▸ EXERCISE DATA
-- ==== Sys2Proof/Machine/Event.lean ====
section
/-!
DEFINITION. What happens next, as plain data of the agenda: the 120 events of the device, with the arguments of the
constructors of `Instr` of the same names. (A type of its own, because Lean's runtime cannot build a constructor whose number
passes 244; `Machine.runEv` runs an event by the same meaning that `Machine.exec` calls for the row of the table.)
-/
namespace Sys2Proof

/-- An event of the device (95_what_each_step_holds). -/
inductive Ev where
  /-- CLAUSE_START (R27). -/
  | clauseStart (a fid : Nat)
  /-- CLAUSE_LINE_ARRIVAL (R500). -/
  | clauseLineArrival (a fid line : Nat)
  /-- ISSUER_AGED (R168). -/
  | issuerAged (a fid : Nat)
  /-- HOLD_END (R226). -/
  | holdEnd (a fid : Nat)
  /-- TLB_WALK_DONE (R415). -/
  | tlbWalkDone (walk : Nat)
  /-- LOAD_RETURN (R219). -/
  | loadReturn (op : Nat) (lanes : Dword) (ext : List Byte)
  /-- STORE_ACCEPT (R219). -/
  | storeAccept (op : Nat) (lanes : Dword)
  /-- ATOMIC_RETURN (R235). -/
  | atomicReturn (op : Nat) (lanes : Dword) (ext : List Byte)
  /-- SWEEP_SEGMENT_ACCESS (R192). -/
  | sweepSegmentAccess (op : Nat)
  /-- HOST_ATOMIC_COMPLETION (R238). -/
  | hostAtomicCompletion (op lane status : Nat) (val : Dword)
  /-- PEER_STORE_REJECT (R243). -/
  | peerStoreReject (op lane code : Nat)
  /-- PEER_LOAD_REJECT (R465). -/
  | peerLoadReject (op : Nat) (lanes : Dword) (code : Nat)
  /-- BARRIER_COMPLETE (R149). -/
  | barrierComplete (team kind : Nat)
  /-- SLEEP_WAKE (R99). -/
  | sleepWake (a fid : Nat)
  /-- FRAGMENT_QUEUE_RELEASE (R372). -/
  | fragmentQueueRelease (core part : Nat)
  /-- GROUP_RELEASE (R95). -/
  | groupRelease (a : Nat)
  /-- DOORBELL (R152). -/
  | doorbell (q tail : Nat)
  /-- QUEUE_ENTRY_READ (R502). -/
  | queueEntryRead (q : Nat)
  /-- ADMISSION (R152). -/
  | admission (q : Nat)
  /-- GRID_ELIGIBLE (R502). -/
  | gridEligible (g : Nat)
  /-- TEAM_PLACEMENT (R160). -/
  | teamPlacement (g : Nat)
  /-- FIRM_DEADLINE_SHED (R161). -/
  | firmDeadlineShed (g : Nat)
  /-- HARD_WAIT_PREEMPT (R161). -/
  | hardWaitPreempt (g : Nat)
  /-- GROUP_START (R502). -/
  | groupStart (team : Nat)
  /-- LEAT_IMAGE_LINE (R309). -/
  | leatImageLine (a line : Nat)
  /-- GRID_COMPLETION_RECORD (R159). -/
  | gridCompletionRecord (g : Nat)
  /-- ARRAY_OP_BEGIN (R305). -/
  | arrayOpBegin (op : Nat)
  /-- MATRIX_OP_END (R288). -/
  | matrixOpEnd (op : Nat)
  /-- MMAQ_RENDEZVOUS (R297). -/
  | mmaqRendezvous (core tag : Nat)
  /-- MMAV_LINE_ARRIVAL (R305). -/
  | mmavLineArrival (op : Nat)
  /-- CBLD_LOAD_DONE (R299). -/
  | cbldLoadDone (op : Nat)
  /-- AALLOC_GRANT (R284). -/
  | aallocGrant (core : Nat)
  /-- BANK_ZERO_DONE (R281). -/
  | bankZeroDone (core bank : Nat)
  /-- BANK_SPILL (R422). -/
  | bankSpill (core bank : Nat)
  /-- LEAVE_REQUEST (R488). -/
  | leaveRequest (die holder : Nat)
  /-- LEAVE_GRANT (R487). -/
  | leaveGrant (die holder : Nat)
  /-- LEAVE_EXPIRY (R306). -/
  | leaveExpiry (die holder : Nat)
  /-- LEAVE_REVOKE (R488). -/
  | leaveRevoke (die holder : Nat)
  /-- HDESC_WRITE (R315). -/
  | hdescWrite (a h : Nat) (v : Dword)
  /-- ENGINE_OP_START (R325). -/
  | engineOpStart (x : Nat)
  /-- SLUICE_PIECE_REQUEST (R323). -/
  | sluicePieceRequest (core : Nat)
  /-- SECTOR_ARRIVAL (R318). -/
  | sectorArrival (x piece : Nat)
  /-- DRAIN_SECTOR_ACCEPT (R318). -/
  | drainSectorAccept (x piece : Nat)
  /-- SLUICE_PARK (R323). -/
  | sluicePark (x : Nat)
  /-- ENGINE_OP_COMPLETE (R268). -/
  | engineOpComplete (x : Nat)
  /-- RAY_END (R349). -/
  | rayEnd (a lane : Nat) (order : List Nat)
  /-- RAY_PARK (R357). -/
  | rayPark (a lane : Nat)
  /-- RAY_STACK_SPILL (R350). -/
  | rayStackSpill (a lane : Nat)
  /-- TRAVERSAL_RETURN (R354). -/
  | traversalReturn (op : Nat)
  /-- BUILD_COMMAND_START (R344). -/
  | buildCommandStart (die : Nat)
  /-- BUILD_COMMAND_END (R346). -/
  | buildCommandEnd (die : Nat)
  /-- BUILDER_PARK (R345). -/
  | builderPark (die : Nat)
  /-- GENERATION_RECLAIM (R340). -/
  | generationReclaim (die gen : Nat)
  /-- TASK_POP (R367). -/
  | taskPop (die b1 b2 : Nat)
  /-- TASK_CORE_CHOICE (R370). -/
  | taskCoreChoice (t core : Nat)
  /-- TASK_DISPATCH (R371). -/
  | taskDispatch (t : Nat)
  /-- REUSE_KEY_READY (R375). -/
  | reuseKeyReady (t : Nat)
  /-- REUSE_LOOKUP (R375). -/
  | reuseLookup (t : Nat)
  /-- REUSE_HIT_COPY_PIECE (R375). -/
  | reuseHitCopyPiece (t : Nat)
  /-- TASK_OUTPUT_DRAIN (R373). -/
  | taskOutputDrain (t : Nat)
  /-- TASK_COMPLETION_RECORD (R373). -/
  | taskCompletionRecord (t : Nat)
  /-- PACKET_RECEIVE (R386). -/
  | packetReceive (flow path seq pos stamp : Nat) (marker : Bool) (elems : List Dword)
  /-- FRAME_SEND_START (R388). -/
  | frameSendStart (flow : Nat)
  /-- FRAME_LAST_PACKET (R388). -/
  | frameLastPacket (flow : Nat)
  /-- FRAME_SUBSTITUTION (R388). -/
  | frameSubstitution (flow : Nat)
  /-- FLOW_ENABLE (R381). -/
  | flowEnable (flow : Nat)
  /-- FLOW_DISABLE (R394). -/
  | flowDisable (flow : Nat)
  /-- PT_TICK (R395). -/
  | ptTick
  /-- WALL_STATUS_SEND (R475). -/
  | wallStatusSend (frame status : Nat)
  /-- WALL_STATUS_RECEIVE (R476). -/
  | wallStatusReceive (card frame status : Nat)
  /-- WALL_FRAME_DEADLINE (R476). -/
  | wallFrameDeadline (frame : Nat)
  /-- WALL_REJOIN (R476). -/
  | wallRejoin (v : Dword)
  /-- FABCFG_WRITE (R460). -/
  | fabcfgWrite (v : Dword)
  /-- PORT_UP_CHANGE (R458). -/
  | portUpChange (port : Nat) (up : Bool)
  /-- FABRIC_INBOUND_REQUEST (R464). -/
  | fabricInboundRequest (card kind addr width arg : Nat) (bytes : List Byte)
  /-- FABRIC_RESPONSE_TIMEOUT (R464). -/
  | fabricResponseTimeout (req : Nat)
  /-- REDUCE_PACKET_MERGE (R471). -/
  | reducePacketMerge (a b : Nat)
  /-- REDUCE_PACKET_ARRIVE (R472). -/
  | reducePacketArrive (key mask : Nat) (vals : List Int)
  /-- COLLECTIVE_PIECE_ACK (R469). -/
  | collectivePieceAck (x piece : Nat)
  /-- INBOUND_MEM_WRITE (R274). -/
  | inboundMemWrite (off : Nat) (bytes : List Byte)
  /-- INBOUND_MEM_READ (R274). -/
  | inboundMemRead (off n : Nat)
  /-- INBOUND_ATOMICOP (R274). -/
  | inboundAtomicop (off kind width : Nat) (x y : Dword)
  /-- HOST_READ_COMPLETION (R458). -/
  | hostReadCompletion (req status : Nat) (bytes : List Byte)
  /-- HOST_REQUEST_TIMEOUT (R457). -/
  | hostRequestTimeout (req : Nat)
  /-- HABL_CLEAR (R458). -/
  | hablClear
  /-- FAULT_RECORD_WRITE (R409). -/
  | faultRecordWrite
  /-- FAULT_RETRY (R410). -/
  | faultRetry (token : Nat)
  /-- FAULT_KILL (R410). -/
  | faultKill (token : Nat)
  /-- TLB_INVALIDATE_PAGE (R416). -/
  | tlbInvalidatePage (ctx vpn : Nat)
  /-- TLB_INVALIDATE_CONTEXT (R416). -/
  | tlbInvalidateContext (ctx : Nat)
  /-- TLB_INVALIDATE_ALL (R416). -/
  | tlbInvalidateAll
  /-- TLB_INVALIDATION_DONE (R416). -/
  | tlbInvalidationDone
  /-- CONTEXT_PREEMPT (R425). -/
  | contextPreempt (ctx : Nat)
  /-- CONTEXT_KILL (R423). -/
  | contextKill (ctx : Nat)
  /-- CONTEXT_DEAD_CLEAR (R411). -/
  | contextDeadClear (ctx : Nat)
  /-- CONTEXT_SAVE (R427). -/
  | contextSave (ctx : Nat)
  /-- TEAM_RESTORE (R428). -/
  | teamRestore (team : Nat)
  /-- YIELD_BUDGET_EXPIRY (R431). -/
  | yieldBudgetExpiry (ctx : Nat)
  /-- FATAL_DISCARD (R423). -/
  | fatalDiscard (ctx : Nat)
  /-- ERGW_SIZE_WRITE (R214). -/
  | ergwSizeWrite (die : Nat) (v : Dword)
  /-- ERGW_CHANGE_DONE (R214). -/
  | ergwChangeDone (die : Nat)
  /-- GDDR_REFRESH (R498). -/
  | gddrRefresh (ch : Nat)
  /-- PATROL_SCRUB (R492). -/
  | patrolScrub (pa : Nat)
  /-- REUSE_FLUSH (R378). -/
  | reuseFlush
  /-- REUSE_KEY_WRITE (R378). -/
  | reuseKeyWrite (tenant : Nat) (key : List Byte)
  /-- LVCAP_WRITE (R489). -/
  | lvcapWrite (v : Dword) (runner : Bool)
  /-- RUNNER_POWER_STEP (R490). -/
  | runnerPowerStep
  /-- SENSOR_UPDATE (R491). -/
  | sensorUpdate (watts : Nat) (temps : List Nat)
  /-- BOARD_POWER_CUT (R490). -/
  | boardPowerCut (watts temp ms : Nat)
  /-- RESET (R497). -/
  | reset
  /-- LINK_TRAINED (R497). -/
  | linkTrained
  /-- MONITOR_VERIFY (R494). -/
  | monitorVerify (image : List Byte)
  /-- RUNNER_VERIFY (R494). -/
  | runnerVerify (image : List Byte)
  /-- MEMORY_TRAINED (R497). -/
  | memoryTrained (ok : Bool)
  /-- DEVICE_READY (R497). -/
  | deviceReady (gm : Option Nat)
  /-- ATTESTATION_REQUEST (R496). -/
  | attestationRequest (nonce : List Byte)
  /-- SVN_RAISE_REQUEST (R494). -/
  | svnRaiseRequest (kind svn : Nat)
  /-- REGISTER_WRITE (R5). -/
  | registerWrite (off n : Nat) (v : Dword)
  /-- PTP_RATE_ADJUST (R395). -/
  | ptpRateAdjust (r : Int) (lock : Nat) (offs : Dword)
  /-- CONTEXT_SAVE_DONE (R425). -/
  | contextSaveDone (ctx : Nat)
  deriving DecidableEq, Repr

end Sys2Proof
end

▸ WHAT NEEDS TO BE DONE
Everything from the first line of the data through the line containing "constructor whose number" should be echoed exactly. Add nothing.

▸ RESULT FOR THIS EXERCISE
-- ==== Sys2Proof/Machine/Event.lean ====
section
/-!
DEFINITION. What happens next, as plain data of the agenda: the 120 events of the device, with the arguments of the
constructors of `Instr` of the same names. (A type of its own, because Lean's runtime cannot build a constructor whose number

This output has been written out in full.